What makes that even more absurd in my books (apart from fostering an unhealthy academic culture) is that the purpose of a doctoral dissertation is essentially to show that you can do proper original research.

Getting a null result doesn't invalidate that in any way.

Exactly. In our area, the dissertation itself and defense were evaluated on the presentation of the research, not on the results, provided that they followed the proposed plan.

If you have a committee of experts who carefully evaluate a proposal and decide it's good, the results are as they are.

Broadening the discussion a bit, it seems one feature of science, as opposed to, say philosophy, is that the conclusions regarding a hypothesis are not knowable a priori. I think in contemporary academics there's some implicit idea that the quality of a researcher lies in their ability to identify hypotheses that are "correct", as opposed to simply following through with good but ultimately "incorrect" hypotheses. There's a bit of a roll of the dice involved with science; if there isn't, it's not science.

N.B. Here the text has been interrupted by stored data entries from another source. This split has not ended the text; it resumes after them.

-- ==== Sys2Proof/Machine/State.lean ====
section
/-! DEFINITION. The state of the block (spec 10 R10 to R29), of its ports (20 R45 to R48, 30 R64), and the machine after
reset (10 R29, 70 R200). Plain data throughout. -/

namespace Sys2Proof.Machine

/-- `seq.ST`, the frame sequencer's state (10 R13). -/
inductive SeqState where
  | idle
  | framing
  | ended
  | aborted
deriving DecidableEq, Repr

/-- A device-native pixel: three 8-bit channels and a 5-bit brightness (00 glossary, 10 R12). -/
structure DeviceColor where
  red : Byte
  grn : Byte
  blu : Byte
  brt : BitVec 5
deriving DecidableEq, Repr

/-- The seven working registers of the pixel encoder (10 R10) and its output latch `w.OUT` (R12). Between commands the spec
defines none of them (R11); see assumption log 3. -/
structure Work where
  acc : Byte
  br : Byte
  r16 : Half
  g16 : Half
  b16 : Half
  maxc : Half
  sh : Byte
  out : DeviceColor
deriving DecidableEq, Repr

/-- `FB`, the four bytes of the pixel frame being emitted, first byte presented first (10 R27(a)). -/
structure FrameBuf where
  b0 : Byte
  b1 : Byte
  b2 : Byte
  b3 : Byte
deriving DecidableEq, Repr

/-- The transport's answer to a beat (20 R46). `code` carries the opaque error code in its bits `ERR_W-1:0`; the block takes
no other bit of it (`errBits`; assumption log 2). -/
inductive Answer where
  /-- the byte counts as delivered -/
  | ok
  /-- a transport error -/
  | err (code : Word)
  /-- no answer, ever -/
  | silent
deriving DecidableEq, Repr

/-- One beat on `TX`: the byte, its segment-end marker, and the answer it drew (20 R45, R48). -/
structure Beat where
  byte : Byte
  last : Bool
  answer : Answer
deriving DecidableEq, Repr

/-- The response codes (30 R64); 6 to 15 are never produced and have no constructor. -/
inductive RespCode where
  | ok
  | xerr
  | proto
  | illegal
  | ovf
  | flushed
deriving DecidableEq, Repr

/-- One response: a code and a 32-bit payload (30 R64). -/
structure Response where
  code : RespCode
  payload : Word
deriving DecidableEq, Repr

/-- What the host does: offer a command word (20 R50, 30 R60) or assert reset (70 R200). -/
inductive HostEvent where
  | command (word : Cmd)
  | reset
deriving DecidableEq, Repr

/-- The block and its ports. -/
structure State where
  /-- `seq.ST` (10 R13) -/
  st : SeqState
  /-- `seq.N`, pixel frames completed in the current frame write (10 R13, R15); `PIX_COUNT` reads it (R24) -/
  n : Word
  /-- `CFG0` (10 R18) -/
  cfg0 : Word
  /-- `END_COUNT` (10 R19) -/
  endCount : Word
  /-- `LED_COUNT` (10 R20) -/
  ledCount : Word
  /-- `CORR` (10 R21) -/
  corr : Word
  /-- `STATUS.XERR`, sticky (10 R16, R22) -/
  xerr : Bool
  /-- `STATUS.PROTO`, sticky -/
  proto : Bool
  /-- `STATUS.ILL`, sticky -/
  ill : Bool
  /-- `STATUS.OVF`, sticky -/
  ovf : Bool
  /-- `ERR_CODE` (10 R23): the code in bits `ERR_W-1:0`, zero above -/
  errCode : Word
  /-- the working registers and the output latch (10 R10, R12) -/
  w : Work
  /-- `FB` (10 R27(a)) -/
  fb : FrameBuf
  /-- `BI`, the byte index within the segment being emitted (10 R27(b); assumption log 4) -/
  bi : Nat
  /-- `EC`, end-frame bytes still to emit (10 R27(c)) -/
  ec : Word
  /-- a command is in progress and the beat it presented last is unanswered (20 R46, 70 R214) -/
  waiting : Bool
  /-- address space `TX`: the beats presented, oldest first (20 R40, R48; assumption log 5) -/
  tx : List Beat
  /-- the responses issued, oldest first (20 R48; assumption log 5) -/
  responses : List Response
  /-- input: what the host will do, oldest first (assumption log 6) -/
  host : List HostEvent
  /-- input: what the transport will answer, oldest first; a beat beyond the list draws no answer (assumption log 6) -/
  answers : List Answer
deriving DecidableEq, Repr

/-- Why the model has no next state. -/
inductive Fault where
  /-- STUCK, not a failure of the block: a beat is unanswered for ever and the host does not assert reset, so the block has
  no step (20 R46, 70 R214, 93 X9; assumption log 8). Raised by `step` alone. Safe. -/
  | transportSilent
  /-- A pixel frame was to be built while `CFG0.CH_ORDER` holds 6 or 7, values that cannot occur (44 R148, 10 R18). Raised
  by the pixel commands, in states no run reaches (assumption log 10). Safe. -/
  | reservedChannelOrder
deriving DecidableEq, Repr

/-- Why an instruction has no meaning in the model. -/
inductive Refusal where
  /-- The instruction is not modelled. Raised by `exec`'s arm of such an instruction; no arm is of this kind. Safe. -/
  | notModelled (mnemonic : String)
deriving DecidableEq, Repr

/-- The working registers after reset: the spec leaves them unspecified (10 R29). DESIGN CHOICE: zero (assumption log 3). -/
def Work.reset : Work :=
  { acc := 0, br := 0, r16 := 0, g16 := 0, b16 := 0, maxc := 0, sh := 0, out := ⟨0, 0, 0, 0⟩ }

/-- The machine right after reset (10 R29, 70 R200). The ports' histories and inputs are empty (assumption logs 5, 6). -/
def State.reset : State :=
  { st := .idle
    n := 0
    cfg0 := 0x00000005
    endCount := 0
    ledCount := 0
    corr := 0x00FFFFFF
    xerr := false
    proto := false
    ill := false
    ovf := false
    errCode := 0
    w := Work.reset
    fb := ⟨0, 0, 0, 0⟩
    bi := 0
    ec := 0
    waiting := false
    tx := []
    responses := []
    host := []
    answers := [] }

end Sys2Proof.Machine
end

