-- ==== Sys2Proof/Laws/Encoding.lean ====
section
/-! SUPPORT. Fields of a command word: what `cmdField` reads of a word put together by `putField`, and what a mask leaves of it
(spec 30 R61 to R65). -/

namespace Sys2Proof.Laws

open Sys2Proof

theorem cmdField_or (lo len : Nat) (a b : Cmd) : cmdField lo len (a ||| b) = cmdField lo len a ||| cmdField lo len b := by
  ext i h
  simp [cmdField]

/-- A field reads back at its own place. -/
theorem cmdField_putField {len : Nat} (lo : Nat) (f : BitVec len) (h : lo + len ≤ 64) :
    cmdField lo len (putField lo f) = f := by
  ext i hi
  have h1 : lo + i < 64 := by omega
  simp [cmdField, putField, h1, BitVec.getLsbD_eq_getElem hi]

/-- A field leaves nothing at a place apart from its own. -/
theorem cmdField_putField_apart {n : Nat} (lo len lo' : Nat) (f : BitVec n) (h : lo + len ≤ lo' ∨ lo' + n ≤ lo) :
    cmdField lo len (putField lo' f) = 0 := by
  ext i hi
  simp only [cmdField, putField, BitVec.getElem_extractLsb', BitVec.getLsbD_shiftLeft, BitVec.getLsbD_setWidth]
  by_cases hlt : lo + i < lo'
  · simp [hlt]
  · rw [BitVec.getLsbD_of_ge f _ (by omega)]
    simp

theorem or_and (a b m : Cmd) : (a ||| b) &&& m = a &&& m ||| b &&& m := by
  ext i hi
  simp [Bool.and_or_distrib_right]

/-- A mask that has no bit at a field's place leaves nothing of the field. -/
theorem putField_masked {n : Nat} (lo : Nat) (f : BitVec n) (m : Cmd) (h : cmdField lo n m = 0) :
    putField lo f &&& m = 0 := by
  ext i hi
  simp only [putField, BitVec.getElem_and, BitVec.getElem_shiftLeft]
  by_cases hlt : i < lo
  · simp [hlt]
  · by_cases hn : i - lo < n
    · have hb := congrArg (fun x : BitVec n => x.getLsbD (i - lo)) h
      have hs : lo + (i - lo) = i := by omega
      simp [cmdField, hn, hs, BitVec.getLsbD_eq_getElem hi] at hb
      simp [hb]
    · rw [BitVec.getElem_setWidth, BitVec.getLsbD_of_ge f _ (by omega)]
      simp

end Sys2Proof.Laws
end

> it seems one feature of science, as opposed to, say philosophy, is that the conclusions regarding a hypothesis are not knowable a priori.

That should be a defining characteristic of any academic inquiry, regardless of whether it's science or not.

I have no training in non-quantitative fields, and my academic experience is from CS where the "science" part is often so-so. As such this should be taken partially as a layman view. However, my impression is that while in non-scientific academic fields the research isn't necessarily taking the form of explicit hypothesis testing, more or less similar criteria for intellectual inquiry should apply.

The research might be more about observation and critical (often non-quantitative and non-absolute) evaluation of arguments, and as such the validity of the methods (such as whether the hypothesis is assumed or genuinely questioned) might not always be as easy to judge [1].

The process might not be as easily formalized or judged as in science, but the mentality of critical inquiry should be similar. If the hypothesis is assumed and not questioned, that's no longer any kind of academic inquiry. It becomes politics, in the pejorative sense.

> I think in contemporary academics there's some implicit idea that the quality of a researcher lies in their ability to identify hypotheses that are "correct", as opposed to simply following through with good but ultimately "incorrect" hypotheses.

I think that's partially just psychology and human nature. We like results that make us directly know (or think we know) more, and results that basically tell us we still don't know less. Few people like uncertainty.

The society outside of the academia certainly values the former more than the latter, and funding and other external incentives probably exacerbate the underappreciation of negative results.

[1] Or perhaps it is, to an expert, but having that judgment would require the kind of experience in those fields that I don't have.

I have a similar horror story.

A medical student worked hard to analyze, say, 40 x-rays out of hundreds available. He found no significant evidence for some hypothesis. When he told his supervisor, the reply was: "Well then you should just analyze some more x-rays. I'm sure you'll have a statistically significant result at some point."

Which why P-scores need to be proportional to some nontrivial inverse factor of the number of experiments done in the field. Are there 10000 researchers doing 20000 experiments per year? Take 20000, multiply by the number of years we expect an academic to do hands on work (30?); invert: you need a P-score better than 1:600000.
This! Bonferroni correction across all conducted studies/analyses. I will suggest this next time I am reviewing a paper with crazy claims and shitty statistics.
I know this is mostly a joke, but what you really want is Benjamini–Hochberg correction, unless you want to prevent even a single false discovery in all of science. FDR vs FWER
Somehow one of the 3 experimental groups has 16 people, whereas the other groups have 14 people. Wonder why...
For what is worth studies do end up with different amounts of people due to dropping out, people not matching criteria which are only checked later, indivisibility by number of groups etc.
Yes, there are legit reasons for this to happen, as well as cherry-picking.